### What is being asked
Using the listing below, set down exactly the lines starting at the line that contains "s with fullSpeed" and ending at the line that contains "returns false. -/", both included, and no others.

### Extracted information
-- ==== Sys2Proof/Machine/HostCalls.lean ====
section
/-! DEFINITION. The interface the core shows to its host and its peripherals, between steps (R73, R106, R384 to R392). -/

namespace Sys2Proof.Machine

/-- `halt()` (R384). -/
def halt (s : State) : State := { s with halted := true }

/-- `signal_irq(b)` (R385). -/
def signalIrq (b : Bool) (s : State) : State := { s with irqLine := b }

/-- `signal_nmi()` (R386). -/
def signalNmi (s : State) : State := { s with nmiPending := true }

/-- `signal_reset()` (R387). -/
def signalReset (s : State) : State := { s with resetPending := true }

/-- `reset()` (R388): the reset sequence at once, outside any step. -/
def resetCall (s : State) : State := resetSequence s

/-- `cycle_count()` (R389). -/
def cycleCount (s : State) : BitVec 64 := s.cycles

/-- The host calls that act on the state, with the unclocked peeks (R73), the DMA interface and the clocked host accesses
(R106), and what the host assigns: PC at a launch (R413 (c)), the variant bits (R44, R45) and `full_speed` (R47). -/
inductive HostCall where
  | halt
  | signalIrq (b : Bool)
  | signalNmi
  | signalReset
  | reset
  | cycleCount
  | peekRead (a : Addr)
  | peekWrite (a : Addr) (v : Byte)
  | memRead (a : Addr)
  | memWrite (a : Addr) (v : Byte)
  | addrRead (a : Addr)
  | addrWrite (a : Addr) (v : Byte)
  | assignPc (a : Addr)
  | assignVariant (v : Variant)
  | assignFullSpeed (b : Bool)
  deriving DecidableEq, Repr

/-- The state after a host call. -/
def hostCall (h : HostCall) (s : State) : State :=
  match h with
  | .halt => halt s
  | .signalIrq b => signalIrq b s
  | .signalNmi => signalNmi s
  | .signalReset => signalReset s
  | .reset => resetCall s
  | .cycleCount | .memRead _ => s
  | .peekRead a => (unclockedRead a s).2
  | .peekWrite a v => unclockedWrite a v s
  | .memWrite a v => memWrite a v s
  | .addrRead a => (clockedRead a s).2
  | .addrWrite a v => clockedWrite a v s
  | .assignPc a => s.setPc a
  | .assignVariant v => { s with variant := v }
  | .assignFullSpeed b => { s with fullSpeed := b }

/-- The power-on state (R59, R412) with the given contents of the registers, which R59 leaves unspecified: that of
`State.reset` before its one reset. -/
def powerOn (a x y sp p : Byte) (pc : Addr) : State :=
  { State.reset with a := a, x := x, y := y, sp := sp, p := p, pc := pc, cycles := 0 }

/-- `run_with_callback(f)` (R390), at most `n` steps: `f` before each step, ending at the first that returns false. -/
def runWithCallback (f : State → State) : Nat → State → Host.Outcome State Fault Refusal
  | 0, s => .next s
  | n + 1, s =>
    let t := f s
    match step t with
    | .next u => if stepReturns t then runWithCallback f n u else .next u
    | .fault r => .fault r
    | .refused r => .refused r

/-- What `serialize()` saves (R391): everything of file 10_state.md but `ROM` and the refused mark. -/
structure Snapshot where
  a : Byte
  x : Byte
  y : Byte
  sp : Byte
  pc : Addr
  p : Byte
  variant : Variant
  halted : Bool
  fullSpeed : Bool
  resetPending : Bool
  nmiPending : Bool
  irqLine : Bool
  irqInhibitOnce : Bool
  sw : Switches
  page2 : Bool
  hires : Bool
  mem : Banks
  cycles : BitVec 64
  deriving DecidableEq, Repr

/-- The persisted form, its byte format left out (R391, R392): a snapshot, or malformed or undersized data. -/
inductive Persisted where
  | saved (x : Snapshot)
  | malformed
  deriving DecidableEq, Repr

/-- `DeserializeError` (R392): a result for the host, no exception of the core (R380). -/
inductive DeserializeError where
  | malformed
  deriving DecidableEq, Repr

/-- `serialize()` (R391). -/
def serialize (s : State) : Persisted :=
  .saved
    { a := s.a, x := s.x, y := s.y, sp := s.sp, pc := s.pc, p := s.p, variant := s.variant, halted := s.halted
      fullSpeed := s.fullSpeed, resetPending := s.resetPending, nmiPending := s.nmiPending, irqLine := s.irqLine
      irqInhibitOnce := s.irqInhibitOnce, sw := s.sw, page2 := s.page2, hires := s.hires, mem := s.mem
      cycles := s.cycles }

/-- `deserialize(bytes)` (R391, R392): the error if there is one, and the live state after the call. -/
def deserialize (d : Persisted) (s : State) : Option DeserializeError × State :=
  match d with
  | .malformed => (some .malformed, s)
  | .saved x =>
    (none,
      { s with
        a := x.a, x := x.x, y := x.y, sp := x.sp, pc := x.pc, p := x.p, variant := x.variant, halted := x.halted
        fullSpeed := x.fullSpeed, resetPending := x.resetPending, nmiPending := x.nmiPending, irqLine := x.irqLine
        irqInhibitOnce := x.irqInhibitOnce, sw := x.sw, page2 := x.page2, hires := x.hires, mem := x.mem
        cycles := x.cycles })

end Sys2Proof.Machine
end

### Result for this exercise
  | .assignFullSpeed b => { s with fullSpeed := b }

/-- The power-on state (R59, R412) with the given contents of the registers, which R59 leaves unspecified: that of
`State.reset` before its one reset. -/
def powerOn (a x y sp p : Byte) (pc : Addr) : State :=
  { State.reset with a := a, x := x, y := y, sp := sp, p := p, pc := pc, cycles := 0 }

/-- `run_with_callback(f)` (R390), at most `n` steps: `f` before each step, ending at the first that returns false. -/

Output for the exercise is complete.